(WORK REQUIRED) Among the lines below, take the one holding "simp [setHealth, raiseIf_link]", the one holding "h (Nat.ne_of_gt g.2))]", and all lines between them. Set them down exactly.

----- RECORDS PROVIDED

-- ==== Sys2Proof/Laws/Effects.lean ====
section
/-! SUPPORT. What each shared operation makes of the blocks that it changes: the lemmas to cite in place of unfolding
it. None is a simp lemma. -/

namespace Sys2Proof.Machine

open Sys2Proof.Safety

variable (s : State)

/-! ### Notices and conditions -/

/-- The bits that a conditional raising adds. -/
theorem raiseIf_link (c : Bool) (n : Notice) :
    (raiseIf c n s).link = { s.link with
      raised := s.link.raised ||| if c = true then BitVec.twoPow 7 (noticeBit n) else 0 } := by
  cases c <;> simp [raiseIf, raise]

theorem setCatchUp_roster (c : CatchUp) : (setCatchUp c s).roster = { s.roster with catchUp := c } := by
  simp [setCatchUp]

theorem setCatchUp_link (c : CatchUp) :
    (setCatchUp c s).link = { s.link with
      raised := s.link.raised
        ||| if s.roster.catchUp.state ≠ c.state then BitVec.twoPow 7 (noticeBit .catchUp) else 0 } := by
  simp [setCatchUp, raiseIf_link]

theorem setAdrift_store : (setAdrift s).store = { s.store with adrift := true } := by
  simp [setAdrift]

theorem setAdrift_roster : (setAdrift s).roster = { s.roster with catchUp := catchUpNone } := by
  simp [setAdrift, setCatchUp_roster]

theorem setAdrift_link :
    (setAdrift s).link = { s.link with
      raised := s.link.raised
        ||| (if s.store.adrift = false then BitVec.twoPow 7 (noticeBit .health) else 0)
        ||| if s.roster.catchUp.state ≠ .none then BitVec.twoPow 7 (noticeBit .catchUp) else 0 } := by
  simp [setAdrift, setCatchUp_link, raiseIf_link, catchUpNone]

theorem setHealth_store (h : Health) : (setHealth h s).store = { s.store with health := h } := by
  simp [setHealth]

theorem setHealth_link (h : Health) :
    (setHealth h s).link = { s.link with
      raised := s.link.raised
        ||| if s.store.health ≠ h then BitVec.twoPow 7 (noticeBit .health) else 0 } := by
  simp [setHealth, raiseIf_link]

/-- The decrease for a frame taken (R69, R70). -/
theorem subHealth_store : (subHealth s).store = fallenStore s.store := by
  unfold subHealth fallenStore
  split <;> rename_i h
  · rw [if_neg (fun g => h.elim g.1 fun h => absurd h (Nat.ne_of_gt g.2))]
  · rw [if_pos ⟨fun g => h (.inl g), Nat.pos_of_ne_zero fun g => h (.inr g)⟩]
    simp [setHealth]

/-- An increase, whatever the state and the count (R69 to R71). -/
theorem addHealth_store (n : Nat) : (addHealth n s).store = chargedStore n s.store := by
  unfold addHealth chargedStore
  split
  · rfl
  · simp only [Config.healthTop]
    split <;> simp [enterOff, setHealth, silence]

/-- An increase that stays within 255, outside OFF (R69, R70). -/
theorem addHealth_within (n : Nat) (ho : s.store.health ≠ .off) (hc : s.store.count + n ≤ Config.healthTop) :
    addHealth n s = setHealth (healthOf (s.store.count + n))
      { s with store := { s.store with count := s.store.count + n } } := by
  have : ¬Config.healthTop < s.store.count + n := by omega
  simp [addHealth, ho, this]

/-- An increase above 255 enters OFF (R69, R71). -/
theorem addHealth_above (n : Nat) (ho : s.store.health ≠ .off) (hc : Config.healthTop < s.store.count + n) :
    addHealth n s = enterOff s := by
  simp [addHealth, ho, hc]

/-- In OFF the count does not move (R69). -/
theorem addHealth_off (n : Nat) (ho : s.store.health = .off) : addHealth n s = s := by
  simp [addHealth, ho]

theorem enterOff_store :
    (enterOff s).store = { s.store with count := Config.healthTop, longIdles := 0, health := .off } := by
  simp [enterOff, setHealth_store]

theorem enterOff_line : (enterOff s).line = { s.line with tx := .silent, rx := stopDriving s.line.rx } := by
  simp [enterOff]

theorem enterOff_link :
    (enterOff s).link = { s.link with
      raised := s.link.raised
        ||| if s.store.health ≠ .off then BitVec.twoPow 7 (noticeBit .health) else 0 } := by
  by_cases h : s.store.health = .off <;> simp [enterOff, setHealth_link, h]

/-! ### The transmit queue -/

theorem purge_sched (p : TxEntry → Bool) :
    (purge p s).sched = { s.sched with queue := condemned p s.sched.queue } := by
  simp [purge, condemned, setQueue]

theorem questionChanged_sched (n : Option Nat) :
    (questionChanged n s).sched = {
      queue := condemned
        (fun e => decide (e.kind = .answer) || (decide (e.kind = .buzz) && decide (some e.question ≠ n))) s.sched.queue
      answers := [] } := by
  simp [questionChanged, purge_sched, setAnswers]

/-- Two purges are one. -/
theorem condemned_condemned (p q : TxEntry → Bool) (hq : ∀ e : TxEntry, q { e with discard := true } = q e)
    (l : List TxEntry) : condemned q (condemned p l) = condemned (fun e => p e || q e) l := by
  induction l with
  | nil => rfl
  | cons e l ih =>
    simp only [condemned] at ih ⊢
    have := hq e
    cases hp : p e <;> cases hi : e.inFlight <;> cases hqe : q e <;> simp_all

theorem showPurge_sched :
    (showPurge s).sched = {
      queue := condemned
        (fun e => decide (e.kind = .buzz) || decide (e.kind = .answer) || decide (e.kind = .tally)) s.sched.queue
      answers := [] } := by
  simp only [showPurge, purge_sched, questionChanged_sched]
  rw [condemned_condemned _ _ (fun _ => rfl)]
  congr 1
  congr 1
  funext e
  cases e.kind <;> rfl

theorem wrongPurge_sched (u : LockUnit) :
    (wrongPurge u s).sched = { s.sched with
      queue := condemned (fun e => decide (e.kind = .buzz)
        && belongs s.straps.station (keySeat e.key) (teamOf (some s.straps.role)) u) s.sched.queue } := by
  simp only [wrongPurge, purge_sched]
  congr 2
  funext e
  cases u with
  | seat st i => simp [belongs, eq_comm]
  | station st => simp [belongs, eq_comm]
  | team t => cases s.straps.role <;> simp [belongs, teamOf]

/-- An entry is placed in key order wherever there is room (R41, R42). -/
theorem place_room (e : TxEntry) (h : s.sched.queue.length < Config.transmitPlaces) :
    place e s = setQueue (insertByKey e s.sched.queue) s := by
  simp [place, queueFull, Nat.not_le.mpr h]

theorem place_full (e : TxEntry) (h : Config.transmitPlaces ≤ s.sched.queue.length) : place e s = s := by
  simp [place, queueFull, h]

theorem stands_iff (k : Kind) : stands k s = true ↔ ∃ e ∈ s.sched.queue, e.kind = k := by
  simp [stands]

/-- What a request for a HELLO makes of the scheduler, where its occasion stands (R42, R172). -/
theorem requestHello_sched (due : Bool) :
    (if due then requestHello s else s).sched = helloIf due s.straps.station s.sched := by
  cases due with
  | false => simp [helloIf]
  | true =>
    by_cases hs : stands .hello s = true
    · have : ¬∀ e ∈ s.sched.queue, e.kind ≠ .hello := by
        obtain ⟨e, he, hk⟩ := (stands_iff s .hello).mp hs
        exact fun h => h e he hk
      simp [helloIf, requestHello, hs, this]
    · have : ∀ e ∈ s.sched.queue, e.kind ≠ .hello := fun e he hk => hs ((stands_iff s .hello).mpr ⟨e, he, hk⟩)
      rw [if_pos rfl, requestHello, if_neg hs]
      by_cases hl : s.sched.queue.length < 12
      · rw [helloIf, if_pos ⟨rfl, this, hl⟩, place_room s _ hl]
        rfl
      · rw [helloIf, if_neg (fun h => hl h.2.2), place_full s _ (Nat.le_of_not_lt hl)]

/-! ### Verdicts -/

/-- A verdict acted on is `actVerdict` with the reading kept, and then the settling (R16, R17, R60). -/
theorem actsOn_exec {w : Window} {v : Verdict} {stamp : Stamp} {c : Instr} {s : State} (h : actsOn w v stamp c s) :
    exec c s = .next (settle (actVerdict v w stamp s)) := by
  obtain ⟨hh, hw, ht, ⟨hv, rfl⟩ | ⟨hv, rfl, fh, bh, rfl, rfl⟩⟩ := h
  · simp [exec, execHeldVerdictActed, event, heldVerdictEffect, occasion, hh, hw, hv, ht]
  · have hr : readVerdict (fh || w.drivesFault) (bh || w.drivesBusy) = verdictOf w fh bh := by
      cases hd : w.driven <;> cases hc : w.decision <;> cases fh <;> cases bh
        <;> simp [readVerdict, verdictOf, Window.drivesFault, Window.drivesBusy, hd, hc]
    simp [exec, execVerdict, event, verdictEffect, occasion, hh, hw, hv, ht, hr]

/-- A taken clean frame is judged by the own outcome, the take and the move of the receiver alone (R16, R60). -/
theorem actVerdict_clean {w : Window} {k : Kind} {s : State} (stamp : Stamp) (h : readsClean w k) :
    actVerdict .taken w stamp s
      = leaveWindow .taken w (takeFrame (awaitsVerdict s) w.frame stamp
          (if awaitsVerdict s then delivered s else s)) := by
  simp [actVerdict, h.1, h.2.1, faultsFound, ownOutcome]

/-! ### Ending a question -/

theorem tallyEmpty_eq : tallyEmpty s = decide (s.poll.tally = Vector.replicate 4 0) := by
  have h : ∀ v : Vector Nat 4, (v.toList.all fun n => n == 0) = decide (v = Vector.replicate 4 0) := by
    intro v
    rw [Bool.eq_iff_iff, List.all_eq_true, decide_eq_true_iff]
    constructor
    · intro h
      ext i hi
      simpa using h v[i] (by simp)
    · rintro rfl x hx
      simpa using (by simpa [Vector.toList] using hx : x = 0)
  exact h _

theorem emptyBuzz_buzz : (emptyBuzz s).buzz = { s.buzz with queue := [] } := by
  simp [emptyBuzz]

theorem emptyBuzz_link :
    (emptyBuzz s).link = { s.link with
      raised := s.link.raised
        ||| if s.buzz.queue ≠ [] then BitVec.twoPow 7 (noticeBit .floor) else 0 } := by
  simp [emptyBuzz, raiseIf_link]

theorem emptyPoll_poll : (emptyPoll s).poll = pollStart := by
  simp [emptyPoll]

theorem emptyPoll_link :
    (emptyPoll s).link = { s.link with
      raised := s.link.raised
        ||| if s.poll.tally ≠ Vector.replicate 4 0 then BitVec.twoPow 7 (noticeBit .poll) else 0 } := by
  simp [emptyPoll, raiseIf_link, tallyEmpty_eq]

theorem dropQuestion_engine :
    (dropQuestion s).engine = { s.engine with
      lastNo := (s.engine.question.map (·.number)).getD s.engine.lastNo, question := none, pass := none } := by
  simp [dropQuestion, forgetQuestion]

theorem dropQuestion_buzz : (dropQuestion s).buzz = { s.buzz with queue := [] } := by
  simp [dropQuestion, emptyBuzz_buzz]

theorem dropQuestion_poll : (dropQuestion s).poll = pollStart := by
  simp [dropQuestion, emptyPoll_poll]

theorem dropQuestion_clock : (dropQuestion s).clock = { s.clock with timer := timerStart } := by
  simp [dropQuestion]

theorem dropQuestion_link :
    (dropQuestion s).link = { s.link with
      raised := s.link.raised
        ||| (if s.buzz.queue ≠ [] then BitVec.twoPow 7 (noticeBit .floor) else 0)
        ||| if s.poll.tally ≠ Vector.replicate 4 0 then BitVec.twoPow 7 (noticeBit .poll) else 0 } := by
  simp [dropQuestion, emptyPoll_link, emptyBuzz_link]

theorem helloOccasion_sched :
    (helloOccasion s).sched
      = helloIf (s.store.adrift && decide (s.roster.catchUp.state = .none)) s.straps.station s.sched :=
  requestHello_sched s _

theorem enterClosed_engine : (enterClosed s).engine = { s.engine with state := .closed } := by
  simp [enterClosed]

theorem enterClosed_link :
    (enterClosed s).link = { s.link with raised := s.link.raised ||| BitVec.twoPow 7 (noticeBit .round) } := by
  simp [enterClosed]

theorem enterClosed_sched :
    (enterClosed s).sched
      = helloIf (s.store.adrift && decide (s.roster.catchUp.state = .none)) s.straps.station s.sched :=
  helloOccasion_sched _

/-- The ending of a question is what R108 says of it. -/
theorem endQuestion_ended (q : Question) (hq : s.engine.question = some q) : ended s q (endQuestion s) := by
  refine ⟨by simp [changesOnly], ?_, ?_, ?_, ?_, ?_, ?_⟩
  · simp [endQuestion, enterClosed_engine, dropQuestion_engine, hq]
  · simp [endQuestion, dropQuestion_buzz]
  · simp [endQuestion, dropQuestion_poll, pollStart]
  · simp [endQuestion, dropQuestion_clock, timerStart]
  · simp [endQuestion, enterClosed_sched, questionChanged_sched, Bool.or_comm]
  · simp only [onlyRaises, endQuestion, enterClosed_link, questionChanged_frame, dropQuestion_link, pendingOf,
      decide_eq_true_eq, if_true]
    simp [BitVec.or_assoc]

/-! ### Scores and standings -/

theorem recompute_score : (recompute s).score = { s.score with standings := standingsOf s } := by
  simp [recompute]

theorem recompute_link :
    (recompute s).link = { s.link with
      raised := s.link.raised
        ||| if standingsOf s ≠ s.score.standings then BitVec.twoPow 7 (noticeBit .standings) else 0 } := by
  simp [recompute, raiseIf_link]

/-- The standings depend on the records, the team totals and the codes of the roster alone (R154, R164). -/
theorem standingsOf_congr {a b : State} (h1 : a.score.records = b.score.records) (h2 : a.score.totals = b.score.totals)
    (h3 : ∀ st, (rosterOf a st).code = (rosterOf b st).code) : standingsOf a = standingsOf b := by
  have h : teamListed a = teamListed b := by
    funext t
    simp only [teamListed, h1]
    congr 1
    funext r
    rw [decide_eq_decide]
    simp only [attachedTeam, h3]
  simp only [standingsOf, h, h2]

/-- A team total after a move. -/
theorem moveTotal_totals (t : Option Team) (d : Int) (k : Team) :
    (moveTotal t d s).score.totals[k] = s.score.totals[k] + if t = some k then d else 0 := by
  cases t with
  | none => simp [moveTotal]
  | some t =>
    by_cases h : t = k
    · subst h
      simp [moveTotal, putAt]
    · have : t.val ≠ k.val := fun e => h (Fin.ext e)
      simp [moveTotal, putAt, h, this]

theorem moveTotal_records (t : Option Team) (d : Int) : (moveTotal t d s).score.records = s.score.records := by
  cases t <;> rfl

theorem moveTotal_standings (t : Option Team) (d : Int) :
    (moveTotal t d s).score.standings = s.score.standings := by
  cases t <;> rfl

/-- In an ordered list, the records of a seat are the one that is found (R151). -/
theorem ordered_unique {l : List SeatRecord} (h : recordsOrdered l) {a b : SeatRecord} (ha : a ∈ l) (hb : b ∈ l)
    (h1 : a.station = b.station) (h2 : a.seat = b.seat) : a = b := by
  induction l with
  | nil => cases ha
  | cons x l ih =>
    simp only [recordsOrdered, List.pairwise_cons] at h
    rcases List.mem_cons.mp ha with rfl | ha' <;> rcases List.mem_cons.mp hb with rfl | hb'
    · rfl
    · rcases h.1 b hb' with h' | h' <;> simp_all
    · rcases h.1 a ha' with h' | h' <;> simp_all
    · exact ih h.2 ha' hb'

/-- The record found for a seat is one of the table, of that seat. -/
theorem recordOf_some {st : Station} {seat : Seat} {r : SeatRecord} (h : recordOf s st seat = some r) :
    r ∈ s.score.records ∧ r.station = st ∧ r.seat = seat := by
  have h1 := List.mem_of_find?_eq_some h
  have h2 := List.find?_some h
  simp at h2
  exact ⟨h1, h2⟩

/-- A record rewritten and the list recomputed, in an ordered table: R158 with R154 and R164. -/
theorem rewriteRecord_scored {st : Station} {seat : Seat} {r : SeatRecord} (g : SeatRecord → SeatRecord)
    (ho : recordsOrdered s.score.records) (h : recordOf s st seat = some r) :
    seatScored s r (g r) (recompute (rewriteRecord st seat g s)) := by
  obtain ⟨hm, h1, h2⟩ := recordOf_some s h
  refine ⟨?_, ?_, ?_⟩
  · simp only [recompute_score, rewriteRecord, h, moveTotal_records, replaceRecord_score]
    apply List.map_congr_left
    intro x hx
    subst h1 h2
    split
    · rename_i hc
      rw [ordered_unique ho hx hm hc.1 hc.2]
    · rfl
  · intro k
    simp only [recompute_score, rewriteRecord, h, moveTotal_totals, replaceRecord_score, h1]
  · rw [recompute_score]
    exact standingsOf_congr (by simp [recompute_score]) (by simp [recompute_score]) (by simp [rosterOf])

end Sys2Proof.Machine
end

----------
----- RECORDS PROVIDED

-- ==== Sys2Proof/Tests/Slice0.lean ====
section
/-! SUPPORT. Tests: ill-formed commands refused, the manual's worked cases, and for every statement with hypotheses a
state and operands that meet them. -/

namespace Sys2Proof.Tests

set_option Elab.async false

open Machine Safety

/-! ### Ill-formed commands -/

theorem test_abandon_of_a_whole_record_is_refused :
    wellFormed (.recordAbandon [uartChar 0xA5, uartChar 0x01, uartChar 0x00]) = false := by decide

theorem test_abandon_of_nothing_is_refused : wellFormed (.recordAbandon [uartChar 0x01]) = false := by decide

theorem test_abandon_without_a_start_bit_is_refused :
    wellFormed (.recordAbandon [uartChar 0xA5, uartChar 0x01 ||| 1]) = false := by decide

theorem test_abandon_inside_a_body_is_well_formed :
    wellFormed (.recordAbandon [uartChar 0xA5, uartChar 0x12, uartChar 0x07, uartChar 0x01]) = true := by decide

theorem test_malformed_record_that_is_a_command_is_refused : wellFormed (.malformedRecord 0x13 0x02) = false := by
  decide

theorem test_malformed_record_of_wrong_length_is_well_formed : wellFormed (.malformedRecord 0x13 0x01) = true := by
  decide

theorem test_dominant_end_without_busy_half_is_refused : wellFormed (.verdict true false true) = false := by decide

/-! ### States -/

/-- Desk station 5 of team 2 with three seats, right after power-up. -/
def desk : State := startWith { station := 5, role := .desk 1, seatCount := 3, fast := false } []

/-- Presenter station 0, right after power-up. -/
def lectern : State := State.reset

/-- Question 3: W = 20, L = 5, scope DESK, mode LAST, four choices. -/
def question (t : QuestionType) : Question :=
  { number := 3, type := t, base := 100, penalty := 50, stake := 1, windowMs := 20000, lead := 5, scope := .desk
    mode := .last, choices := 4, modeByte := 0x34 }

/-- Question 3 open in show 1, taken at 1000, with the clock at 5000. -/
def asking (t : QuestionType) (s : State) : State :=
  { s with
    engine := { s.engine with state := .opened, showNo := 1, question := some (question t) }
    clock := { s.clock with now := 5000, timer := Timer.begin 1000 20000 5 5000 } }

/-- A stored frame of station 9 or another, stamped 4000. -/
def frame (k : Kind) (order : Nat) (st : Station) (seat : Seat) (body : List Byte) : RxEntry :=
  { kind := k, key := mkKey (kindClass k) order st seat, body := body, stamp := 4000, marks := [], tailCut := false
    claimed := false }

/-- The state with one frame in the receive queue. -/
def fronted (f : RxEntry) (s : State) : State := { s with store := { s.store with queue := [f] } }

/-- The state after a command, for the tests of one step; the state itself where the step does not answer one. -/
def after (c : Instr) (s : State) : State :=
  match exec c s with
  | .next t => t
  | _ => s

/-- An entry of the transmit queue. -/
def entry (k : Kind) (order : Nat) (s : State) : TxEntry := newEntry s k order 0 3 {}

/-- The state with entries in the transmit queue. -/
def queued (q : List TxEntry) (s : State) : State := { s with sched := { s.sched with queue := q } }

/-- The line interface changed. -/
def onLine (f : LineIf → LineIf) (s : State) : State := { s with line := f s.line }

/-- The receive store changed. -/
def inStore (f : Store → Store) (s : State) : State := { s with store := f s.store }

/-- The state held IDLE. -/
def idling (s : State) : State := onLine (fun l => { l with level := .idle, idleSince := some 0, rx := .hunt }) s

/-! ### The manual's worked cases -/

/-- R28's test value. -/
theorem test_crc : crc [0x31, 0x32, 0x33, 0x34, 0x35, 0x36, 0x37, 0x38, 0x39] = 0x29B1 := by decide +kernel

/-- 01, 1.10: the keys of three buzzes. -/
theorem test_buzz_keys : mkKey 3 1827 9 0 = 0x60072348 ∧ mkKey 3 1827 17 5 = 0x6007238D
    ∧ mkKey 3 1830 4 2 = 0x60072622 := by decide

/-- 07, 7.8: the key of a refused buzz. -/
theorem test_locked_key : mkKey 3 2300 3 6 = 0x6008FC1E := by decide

----------
----- RECORDS PROVIDED

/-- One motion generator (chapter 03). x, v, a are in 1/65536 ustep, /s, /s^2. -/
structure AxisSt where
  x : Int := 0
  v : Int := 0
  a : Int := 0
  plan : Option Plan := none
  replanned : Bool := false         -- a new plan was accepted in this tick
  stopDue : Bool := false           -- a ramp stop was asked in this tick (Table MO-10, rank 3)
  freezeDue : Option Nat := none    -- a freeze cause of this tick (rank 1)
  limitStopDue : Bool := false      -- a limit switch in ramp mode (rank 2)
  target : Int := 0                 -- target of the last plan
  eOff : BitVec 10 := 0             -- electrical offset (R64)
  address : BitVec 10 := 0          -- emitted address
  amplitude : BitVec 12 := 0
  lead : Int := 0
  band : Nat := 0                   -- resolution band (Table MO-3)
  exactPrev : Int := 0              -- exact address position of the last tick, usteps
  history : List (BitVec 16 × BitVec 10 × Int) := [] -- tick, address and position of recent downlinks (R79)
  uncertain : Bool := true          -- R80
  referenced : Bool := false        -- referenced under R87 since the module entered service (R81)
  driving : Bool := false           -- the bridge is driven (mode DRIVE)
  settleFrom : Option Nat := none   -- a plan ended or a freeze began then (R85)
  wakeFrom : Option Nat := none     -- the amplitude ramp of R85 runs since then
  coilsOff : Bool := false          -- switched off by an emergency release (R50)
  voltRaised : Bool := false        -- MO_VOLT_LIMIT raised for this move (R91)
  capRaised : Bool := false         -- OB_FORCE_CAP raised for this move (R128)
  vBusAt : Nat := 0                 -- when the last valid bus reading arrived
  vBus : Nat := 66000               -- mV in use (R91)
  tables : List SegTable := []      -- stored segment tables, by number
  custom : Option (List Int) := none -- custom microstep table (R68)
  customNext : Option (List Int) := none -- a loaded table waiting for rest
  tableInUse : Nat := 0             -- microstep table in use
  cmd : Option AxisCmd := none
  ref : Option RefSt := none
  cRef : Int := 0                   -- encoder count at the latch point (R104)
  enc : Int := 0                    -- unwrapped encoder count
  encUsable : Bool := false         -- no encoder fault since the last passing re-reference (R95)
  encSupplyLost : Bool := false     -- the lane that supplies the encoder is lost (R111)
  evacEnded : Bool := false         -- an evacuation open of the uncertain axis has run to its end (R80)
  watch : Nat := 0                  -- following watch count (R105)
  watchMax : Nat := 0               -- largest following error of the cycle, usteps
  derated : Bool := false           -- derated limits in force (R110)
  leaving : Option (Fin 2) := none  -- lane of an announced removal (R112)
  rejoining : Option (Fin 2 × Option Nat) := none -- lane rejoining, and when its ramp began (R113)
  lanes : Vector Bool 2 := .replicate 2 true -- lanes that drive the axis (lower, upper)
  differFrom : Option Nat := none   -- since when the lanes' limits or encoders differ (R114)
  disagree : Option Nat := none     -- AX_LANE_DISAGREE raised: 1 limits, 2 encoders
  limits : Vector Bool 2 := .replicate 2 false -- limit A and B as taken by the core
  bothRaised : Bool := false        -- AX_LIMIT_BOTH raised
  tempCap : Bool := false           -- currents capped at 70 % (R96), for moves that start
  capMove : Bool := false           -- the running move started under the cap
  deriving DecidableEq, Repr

----------

(COMPLETED EXERCISE)
  simp [setHealth, raiseIf_link]

/-- The decrease for a frame taken (R69, R70). -/
theorem subHealth_store : (subHealth s).store = fallenStore s.store := by
  unfold subHealth fallenStore
  split <;> rename_i h
  · rw [if_neg (fun g => h.elim g.1 fun h => absurd h (Nat.ne_of_gt g.2))]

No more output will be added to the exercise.